- San Gregorio Atzompa Location in Mexico San Gregorio Atzompa San Gregorio Atzompa (Mexico)
- Coordinates: 19°01′21″N 98°20′40″W﻿ / ﻿19.0224°N 98.3445°W
- Country: Mexico
- State: Puebla

Government
- • Mayor: Jose Avelino Mario Merlo Zanella (2021-2024)
- Time zone: UTC-6 (Zona Centro)

= San Gregorio Atzompa =

San Gregorio Atzompa is a municipality in the Mexican state of Puebla.

== Towns ==

=== Chipilo de Francisco Javier Mina ===
Chipilo de Francisco Javier Mina, known as Chipilo, is a small city located 12 kilometers south of the city of Puebla, México.
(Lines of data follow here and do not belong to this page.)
@[simp] theorem State.takeNone_frame (s : State) (j : SlotNo) :
    (s.takeNone j).gauge = s.gauge ∧ (s.takeNone j).resetActive = s.resetActive ∧ (s.takeNone j).clearing = s.clearing
      ∧ (s.takeNone j).haltPending = s.haltPending ∧ (s.takeNone j).attnMask = s.attnMask ∧ (s.takeNone j).setup = s.setup
      ∧ (s.takeNone j).pins = s.pins ∧ (s.takeNone j).queue = s.queue ∧ (s.takeNone j).current = s.current
      ∧ (s.takeNone j).slot = s.slot ∧ (s.takeNone j).cycleAt = s.cycleAt ∧ (s.takeNone j).firing = s.firing
      ∧ (s.takeNone j).resumePending = s.resumePending ∧ (s.takeNone j).heads = s.heads ∧ (s.takeNone j).chans = s.chans
      ∧ (s.takeNone j).lastValid = s.lastValid ∧ (s.takeNone j).tracker = s.tracker ∧ (s.takeNone j).presence = s.presence
      ∧ (s.takeNone j).link = s.link ∧ (s.takeNone j).records = s.records ∧ (s.takeNone j).serial = s.serial
      ∧ (s.takeNone j).nextSearch = s.nextSearch ∧ (s.takeNone j).tubesCompleted = s.tubesCompleted
      ∧ (s.takeNone j).tubesMissed = s.tubesMissed ∧ (s.takeNone j).tube = s.tube ∧ (s.takeNone j).pool = s.pool
      ∧ (s.takeNone j).now = s.now ∧ (s.takeNone j).inputs = s.inputs ∧ (s.takeNone j).pending = s.pending := by
  simp only [State.takeNone]
  repeat' split
  all_goals simp

@[simp] theorem State.slotRequest_frame (s : State) (j : SlotNo) (v : Word) :
    (s.slotRequest j v).gauge = s.gauge ∧ (s.slotRequest j v).resetActive = s.resetActive
      ∧ (s.slotRequest j v).clearing = s.clearing ∧ (s.slotRequest j v).haltPending = s.haltPending
      ∧ (s.slotRequest j v).attnMask = s.attnMask ∧ (s.slotRequest j v).setup = s.setup ∧ (s.slotRequest j v).pins = s.pins
      ∧ (s.slotRequest j v).slot = s.slot ∧ (s.slotRequest j v).cycleAt = s.cycleAt ∧ (s.slotRequest j v).firing = s.firing
      ∧ (s.slotRequest j v).resumePending = s.resumePending ∧ (s.slotRequest j v).heads = s.heads
      ∧ (s.slotRequest j v).chans = s.chans ∧ (s.slotRequest j v).lastValid = s.lastValid
      ∧ (s.slotRequest j v).tracker = s.tracker ∧ (s.slotRequest j v).presence = s.presence ∧ (s.slotRequest j v).link = s.link
      ∧ (s.slotRequest j v).records = s.records ∧ (s.slotRequest j v).serial = s.serial
      ∧ (s.slotRequest j v).nextSearch = s.nextSearch ∧ (s.slotRequest j v).tubesCompleted = s.tubesCompleted
      ∧ (s.slotRequest j v).tubesMissed = s.tubesMissed ∧ (s.slotRequest j v).tube = s.tube ∧ (s.slotRequest j v).pool = s.pool
      ∧ (s.slotRequest j v).now = s.now ∧ (s.slotRequest j v).inputs = s.inputs ∧ (s.slotRequest j v).pending = s.pending := by
  simp only [State.slotRequest]
  repeat' split
  all_goals simp

@[simp] theorem State.deferClamp_frame (s : State) :
    s.deferClamp.gauge = s.gauge ∧ s.deferClamp.resetActive = s.resetActive ∧ s.deferClamp.clearing = s.clearing
      ∧ s.deferClamp.haltPending = s.haltPending ∧ s.deferClamp.mem = s.mem ∧ s.deferClamp.attnCause = s.attnCause
      ∧ s.deferClamp.attnMask = s.attnMask ∧ s.deferClamp.setup = s.setup ∧ s.deferClamp.pins = s.pins
      ∧ s.deferClamp.slots = s.slots ∧ s.deferClamp.queue = s.queue ∧ s.deferClamp.current = s.current
      ∧ s.deferClamp.cycleAt = s.cycleAt ∧ s.deferClamp.firing = s.firing ∧ s.deferClamp.resumePending = s.resumePending
      ∧ s.deferClamp.heads = s.heads ∧ s.deferClamp.chans = s.chans ∧ s.deferClamp.lastValid = s.lastValid
      ∧ s.deferClamp.tracker = s.tracker ∧ s.deferClamp.presence = s.presence ∧ s.deferClamp.link = s.link
      ∧ s.deferClamp.records = s.records ∧ s.deferClamp.serial = s.serial ∧ s.deferClamp.nextSearch = s.nextSearch
      ∧ s.deferClamp.tubesCompleted = s.tubesCompleted ∧ s.deferClamp.tubesMissed = s.tubesMissed ∧ s.deferClamp.tube = s.tube
      ∧ s.deferClamp.pool = s.pool ∧ s.deferClamp.now = s.now ∧ s.deferClamp.inputs = s.inputs
      ∧ s.deferClamp.pending = s.pending := by
  simp only [State.deferClamp]
  simp

@[simp] theorem State.markAmended_frame (s : State) :
    s.markAmended.gauge = s.gauge ∧ s.markAmended.resetActive = s.resetActive ∧ s.markAmended.clearing = s.clearing
      ∧ s.markAmended.haltPending = s.haltPending ∧ s.markAmended.mem = s.mem ∧ s.markAmended.attnCause = s.attnCause
      ∧ s.markAmended.attnMask = s.attnMask ∧ s.markAmended.setup = s.setup ∧ s.markAmended.pins = s.pins
      ∧ s.markAmended.slots = s.slots ∧ s.markAmended.queue = s.queue ∧ s.markAmended.current = s.current
      ∧ s.markAmended.slot = s.slot ∧ s.markAmended.cycleAt = s.cycleAt ∧ s.markAmended.firing = s.firing
      ∧ s.markAmended.resumePending = s.resumePending ∧ s.markAmended.heads = s.heads ∧ s.markAmended.chans = s.chans
      ∧ s.markAmended.lastValid = s.lastValid ∧ s.markAmended.tracker = s.tracker ∧ s.markAmended.presence = s.presence
      ∧ s.markAmended.link = s.link ∧ s.markAmended.records = s.records ∧ s.markAmended.serial = s.serial
      ∧ s.markAmended.nextSearch = s.nextSearch ∧ s.markAmended.tubesCompleted = s.tubesCompleted
      ∧ s.markAmended.tubesMissed = s.tubesMissed ∧ s.markAmended.pool = s.pool ∧ s.markAmended.now = s.now
      ∧ s.markAmended.inputs = s.inputs ∧ s.markAmended.pending = s.pending := by
  simp only [State.markAmended]
  simp

@[simp] theorem State.amendUse_frame (s : State) (r : Recipe) (b : Bool) :
    (s.amendUse r b).gauge = s.gauge ∧ (s.amendUse r b).resetActive = s.resetActive ∧ (s.amendUse r b).clearing = s.clearing
      ∧ (s.amendUse r b).haltPending = s.haltPending ∧ (s.amendUse r b).attnCause = s.attnCause
      ∧ (s.amendUse r b).attnMask = s.attnMask ∧ (s.amendUse r b).setup = s.setup ∧ (s.amendUse r b).pins = s.pins
      ∧ (s.amendUse r b).slots = s.slots ∧ (s.amendUse r b).queue = s.queue ∧ (s.amendUse r b).current = s.current
      ∧ (s.amendUse r b).cycleAt = s.cycleAt ∧ (s.amendUse r b).firing = s.firing
      ∧ (s.amendUse r b).resumePending = s.resumePending ∧ (s.amendUse r b).heads = s.heads
      ∧ (s.amendUse r b).lastValid = s.lastValid ∧ (s.amendUse r b).tracker = s.tracker ∧ (s.amendUse r b).presence = s.presence
      ∧ (s.amendUse r b).link = s.link ∧ (s.amendUse r b).records = s.records ∧ (s.amendUse r b).serial = s.serial
      ∧ (s.amendUse r b).nextSearch = s.nextSearch ∧ (s.amendUse r b).tubesCompleted = s.tubesCompleted
      ∧ (s.amendUse r b).tubesMissed = s.tubesMissed ∧ (s.amendUse r b).pool = s.pool ∧ (s.amendUse r b).now = s.now
      ∧ (s.amendUse r b).inputs = s.inputs ∧ (s.amendUse r b).pending = s.pending := by
  simp only [State.amendUse]
  repeat' split
  all_goals simp

@[simp] theorem State.applyAtCycle_frame (s : State) (j : SlotNo) (y : Amendment) (b : Bool) :
    (s.applyAtCycle j y b).gauge = s.gauge ∧ (s.applyAtCycle j y b).resetActive = s.resetActive
      ∧ (s.applyAtCycle j y b).clearing = s.clearing ∧ (s.applyAtCycle j y b).haltPending = s.haltPending
      ∧ (s.applyAtCycle j y b).attnMask = s.attnMask ∧ (s.applyAtCycle j y b).setup = s.setup
      ∧ (s.applyAtCycle j y b).pins = s.pins ∧ (s.applyAtCycle j y b).queue = s.queue
      ∧ (s.applyAtCycle j y b).current = s.current ∧ (s.applyAtCycle j y b).cycleAt = s.cycleAt
      ∧ (s.applyAtCycle j y b).firing = s.firing ∧ (s.applyAtCycle j y b).resumePending = s.resumePending
      ∧ (s.applyAtCycle j y b).heads = s.heads ∧ (s.applyAtCycle j y b).lastValid = s.lastValid
      ∧ (s.applyAtCycle j y b).tracker = s.tracker ∧ (s.applyAtCycle j y b).presence = s.presence
      ∧ (s.applyAtCycle j y b).link = s.link ∧ (s.applyAtCycle j y b).records = s.records
      ∧ (s.applyAtCycle j y b).serial = s.serial ∧ (s.applyAtCycle j y b).nextSearch = s.nextSearch
      ∧ (s.applyAtCycle j y b).tubesCompleted = s.tubesCompleted ∧ (s.applyAtCycle j y b).tubesMissed = s.tubesMissed
      ∧ (s.applyAtCycle j y b).pool = s.pool ∧ (s.applyAtCycle j y b).now = s.now ∧ (s.applyAtCycle j y b).inputs = s.inputs
      ∧ (s.applyAtCycle j y b).pending = s.pending := by
  simp only [State.applyAtCycle]
  repeat' split
  all_goals simp

@[simp] theorem State.cycleAmend_frame (s : State) (b : Bool) :
    (s.cycleAmend b).gauge = s.gauge ∧ (s.cycleAmend b).resetActive = s.resetActive ∧ (s.cycleAmend b).clearing = s.clearing
      ∧ (s.cycleAmend b).haltPending = s.haltPending ∧ (s.cycleAmend b).attnMask = s.attnMask ∧ (s.cycleAmend b).setup = s.setup
      ∧ (s.cycleAmend b).pins = s.pins ∧ (s.cycleAmend b).queue = s.queue ∧ (s.cycleAmend b).current = s.current
      ∧ (s.cycleAmend b).cycleAt = s.cycleAt ∧ (s.cycleAmend b).firing = s.firing
      ∧ (s.cycleAmend b).resumePending = s.resumePending ∧ (s.cycleAmend b).heads = s.heads
      ∧ (s.cycleAmend b).lastValid = s.lastValid ∧ (s.cycleAmend b).tracker = s.tracker ∧ (s.cycleAmend b).presence = s.presence
      ∧ (s.cycleAmend b).link = s.link ∧ (s.cycleAmend b).records = s.records ∧ (s.cycleAmend b).serial = s.serial
      ∧ (s.cycleAmend b).nextSearch = s.nextSearch ∧ (s.cycleAmend b).tubesCompleted = s.tubesCompleted
      ∧ (s.cycleAmend b).tubesMissed = s.tubesMissed ∧ (s.cycleAmend b).pool = s.pool ∧ (s.cycleAmend b).now = s.now
      ∧ (s.cycleAmend b).inputs = s.inputs ∧ (s.cycleAmend b).pending = s.pending := by
  simp only [State.cycleAmend]
  repeat' split
  all_goals simp

@[simp] theorem State.yieldLot_frame (s : State) :
    s.yieldLot.gauge = s.gauge ∧ s.yieldLot.resetActive = s.resetActive ∧ s.yieldLot.clearing = s.clearing
      ∧ s.yieldLot.haltPending = s.haltPending ∧ s.yieldLot.attnMask = s.attnMask ∧ s.yieldLot.setup = s.setup
      ∧ s.yieldLot.pins = s.pins ∧ s.yieldLot.queue = s.queue ∧ s.yieldLot.slot = s.slot ∧ s.yieldLot.cycleAt = s.cycleAt
      ∧ s.yieldLot.firing = s.firing ∧ s.yieldLot.resumePending = s.resumePending ∧ s.yieldLot.heads = s.heads
      ∧ s.yieldLot.chans = s.chans ∧ s.yieldLot.lastValid = s.lastValid ∧ s.yieldLot.tracker = s.tracker
      ∧ s.yieldLot.presence = s.presence ∧ s.yieldLot.link = s.link ∧ s.yieldLot.records = s.records
      ∧ s.yieldLot.serial = s.serial ∧ s.yieldLot.nextSearch = s.nextSearch ∧ s.yieldLot.tubesCompleted = s.tubesCompleted
      ∧ s.yieldLot.tubesMissed = s.tubesMissed ∧ s.yieldLot.tube = s.tube ∧ s.yieldLot.pool = s.pool ∧ s.yieldLot.now = s.now
      ∧ s.yieldLot.inputs = s.inputs ∧ s.yieldLot.pending = s.pending := by
  simp only [State.yieldLot]
  repeat' split
  all_goals simp

@[simp] theorem State.promote_frame (s : State) :
    s.promote.gauge = s.gauge ∧ s.promote.resetActive = s.resetActive ∧ s.promote.clearing = s.clearing
      ∧ s.promote.haltPending = s.haltPending ∧ s.promote.attnCause = s.attnCause ∧ s.promote.attnMask = s.attnMask
      ∧ s.promote.setup = s.setup ∧ s.promote.pins = s.pins ∧ s.promote.slot = s.slot ∧ s.promote.cycleAt = s.cycleAt
      ∧ s.promote.firing = s.firing ∧ s.promote.resumePending = s.resumePending ∧ s.promote.heads = s.heads
      ∧ s.promote.chans = s.chans ∧ s.promote.lastValid = s.lastValid ∧ s.promote.tracker = s.tracker
      ∧ s.promote.presence = s.presence ∧ s.promote.link = s.link ∧ s.promote.records = s.records ∧ s.promote.serial = s.serial
      ∧ s.promote.nextSearch = s.nextSearch ∧ s.promote.tubesCompleted = s.tubesCompleted
      ∧ s.promote.tubesMissed = s.tubesMissed ∧ s.promote.tube = s.tube ∧ s.promote.pool = s.pool ∧ s.promote.now = s.now
      ∧ s.promote.inputs = s.inputs ∧ s.promote.pending = s.pending := by
  simp only [State.promote]
  repeat' split
  all_goals simp

@[simp] theorem State.headAmend_frame (s : State) :
    s.headAmend.gauge = s.gauge ∧ s.headAmend.resetActive = s.resetActive ∧ s.headAmend.clearing = s.clearing
      ∧ s.headAmend.haltPending = s.haltPending ∧ s.headAmend.attnMask = s.attnMask ∧ s.headAmend.setup = s.setup
      ∧ s.headAmend.pins = s.pins ∧ s.headAmend.queue = s.queue ∧ s.headAmend.current = s.current ∧ s.headAmend.slot = s.slot
      ∧ s.headAmend.cycleAt = s.cycleAt ∧ s.headAmend.firing = s.firing ∧ s.headAmend.resumePending = s.resumePending
      ∧ s.headAmend.heads = s.heads ∧ s.headAmend.chans = s.chans ∧ s.headAmend.lastValid = s.lastValid
      ∧ s.headAmend.tracker = s.tracker ∧ s.headAmend.presence = s.presence ∧ s.headAmend.link = s.link
      ∧ s.headAmend.records = s.records ∧ s.headAmend.serial = s.serial ∧ s.headAmend.nextSearch = s.nextSearch
      ∧ s.headAmend.tubesCompleted = s.tubesCompleted ∧ s.headAmend.tubesMissed = s.tubesMissed ∧ s.headAmend.tube = s.tube
      ∧ s.headAmend.pool = s.pool ∧ s.headAmend.now = s.now ∧ s.headAmend.inputs = s.inputs ∧ s.headAmend.pending = s.pending := by
  simp only [State.headAmend]
  repeat' split
  all_goals simp

@[simp] theorem State.useOrder_frame (s : State) :
    s.useOrder.gauge = s.gauge ∧ s.useOrder.resetActive = s.resetActive ∧ s.useOrder.clearing = s.clearing
      ∧ s.useOrder.haltPending = s.haltPending ∧ s.useOrder.attnCause = s.attnCause ∧ s.useOrder.attnMask = s.attnMask
      ∧ s.useOrder.setup = s.setup ∧ s.useOrder.pins = s.pins ∧ s.useOrder.queue = s.queue ∧ s.useOrder.current = s.current
      ∧ s.useOrder.slot = s.slot ∧ s.useOrder.cycleAt = s.cycleAt ∧ s.useOrder.firing = s.firing
      ∧ s.useOrder.resumePending = s.resumePending ∧ s.useOrder.heads = s.heads ∧ s.useOrder.chans = s.chans
      ∧ s.useOrder.lastValid = s.lastValid ∧ s.useOrder.tracker = s.tracker ∧ s.useOrder.presence = s.presence
      ∧ s.useOrder.link = s.link ∧ s.useOrder.records = s.records ∧ s.useOrder.serial = s.serial
      ∧ s.useOrder.nextSearch = s.nextSearch ∧ s.useOrder.tubesCompleted = s.tubesCompleted
      ∧ s.useOrder.tubesMissed = s.tubesMissed ∧ s.useOrder.tube = s.tube ∧ s.useOrder.pool = s.pool ∧ s.useOrder.now = s.now
      ∧ s.useOrder.inputs = s.inputs ∧ s.useOrder.pending = s.pending := by
  simp only [State.useOrder]
  repeat' split
  all_goals simp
It is located 2150 meters above sea level. Its official name honors the memory of Francisco Javier Mina. The name for people originally from Chipilo is chipileño/chipileña. Most of the inhabitants of Chipilo speak chipileño, a variant of véneto.

== Demography ==
According to the results of the 2020 Population and Housing Census carried out by the Instituto Nacional de Estadística y Geografía. The total population of San Gregorio Atzompa amounts to 9,671 people; of which 48.4% are men and 51.6% are women.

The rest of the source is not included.